-- ==== Sys2Proof/Machine/LengthSelect.lean ====
section
/-! DEFINITION. The commands SETLEN, SETWC (41_length_select.md R111, R112). -/

namespace Sys2Proof.Machine

/-- Writes the row a length operand selects, or raises the cause of an operand that selects none. -/
def selectRow (row : Option (BitVec 3)) (c : Cause) (s : State) : State :=
  match row with
  | some v => respond 0#32 (s.setSel v).clearMatch
  | none => raise c s

/-- `SETLEN d` (R111). -/
def execSetlen (d : Field) (s : State) : Host.Outcome State Fault Refusal :=
  .next (whenLive s (selectRow (selOfLength d) .invalidLength s))

/-- `SETWC d` (R112). -/
def execSetwc (d : Field) (s : State) : Host.Outcome State Fault Refusal :=
  .next (whenLive s (selectRow (selOfWordCount d) .invalidWordCount s))

end Sys2Proof.Machine
end

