/-! ## The seed a `KRDS` answers -/

/-- Of the cases of O41 only one leaves the block unfaulted: `KRDS` read a byte of `SEED` while `KDONE` was 1. -/
theorem kdone_and_output_of_exec_krds {a : Field} {s t : State} (live : s.err = 0#4)
    (hexec : exec (.krds a) s = .next t) (live' : t.err = 0#4) : ∃ k x, s.ko = some k ∧ k.kdone = true ∧
      k.seed[a.toNat]? = some x ∧ t.output = x.setWidth 32 :: s.output := by
  obtain ⟨-, hkrds⟩ := krdsReadsOneSeedByte
  obtain ⟨hread, hbadAddress, hnotDone, habsent, -⟩ := hkrds s live
  have not_faulted {code : BitVec 4} (hcode : code ≠ 0#4) : exec (.krds a) s ≠ .next (s.afterFault code) := by
    intro hfault
    cases hexec.symm.trans hfault
    exact hcode live'
  cases hk : s.ko with
  | none => exact absurd (habsent a hk) (not_faulted (by decide))
  | some k =>
    obtain ha | ha := Nat.lt_or_ge a.toNat 64
    · cases hdone : k.kdone with
      | false => exact absurd (hnotDone a k hk ha hdone) (not_faulted (by decide))
      | true =>
        obtain ⟨x, hx, hanswer⟩ := hread a k hk ha hdone
        cases hexec.symm.trans hanswer
        exact ⟨k, x, rfl, hdone, hx, rfl⟩
    · exact absurd (hbadAddress a (Option.isSome_of_eq_some hk) ha) (not_faulted (by decide))

/-- Settles O47: a `KRDS` that does not fault found `KDONE` 1, and then the invariant says that `SEED` is derived. -/
theorem successfulKrdsReturnsTheCurrentSeed : Obligations.SuccessfulKrdsReturnsTheCurrentSeed := by
  intro a s t hs live hexec live'
  obtain ⟨k, x, hk, hdone, hx, houtput⟩ := kdone_and_output_of_exec_krds live hexec live'
  rw [(hs.ko_inv k hk).seed_derived hdone, derivedSeed] at hx
  exact ⟨k, x, hk, hx, houtput⟩

end Sys2Proof.Machine

/-! SUPPORT. The command port (50_interfaces.md R180, R181, R189): how a command is answered, said once (Answered), and
that a step on a command word is a function of the block's state, the word and the sizes. -/

namespace Sys2Proof.Machine

/-! ## How a command is answered -/

/-- What a command other than `RDS` may do to `s`, by its response (R181): case (a), it is ignored or faults, with the
response 0x80000000; case (b), it completes with bit 31 clear and leaves the block not faulted. -/
inductive Answered (s : State) : State → Prop where
  | ignored (faulted : s.err ≠ 0#4) : Answered s (ignored s)
  | raised (c : Cause) (live : s.err = 0#4) : Answered s (raise c s)
  | completed {t : State} {v : Word} (live : t.err = 0#4) (output : t.output = s.output)
    (bit31 : v.getLsbD 31 = false) : Answered s (respond v t)

section
variable {s : State}

theorem Answered.of_whenLive {t : State} (ht : s.err = 0#4 → Answered s t) : Answered s (whenLive s t) := by
  obtain ⟨faulted, h⟩ | ⟨live, h⟩ := whenLive_cases s t <;> rw [h]
  · exact .ignored faulted
  · exact ht live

◇ ◇ ◇ ◇ ◇

● WHAT THE EXERCISE ASKS
Where in the records above does the word "houtput" appear? Copy each line that holds it.

● ANSWER TO THIS PROBLEM
  obtain ⟨k, x, hk, hdone, hx, houtput⟩ := kdone_and_output_of_exec_krds live hexec live'
  exact ⟨k, x, hk, hx, houtput⟩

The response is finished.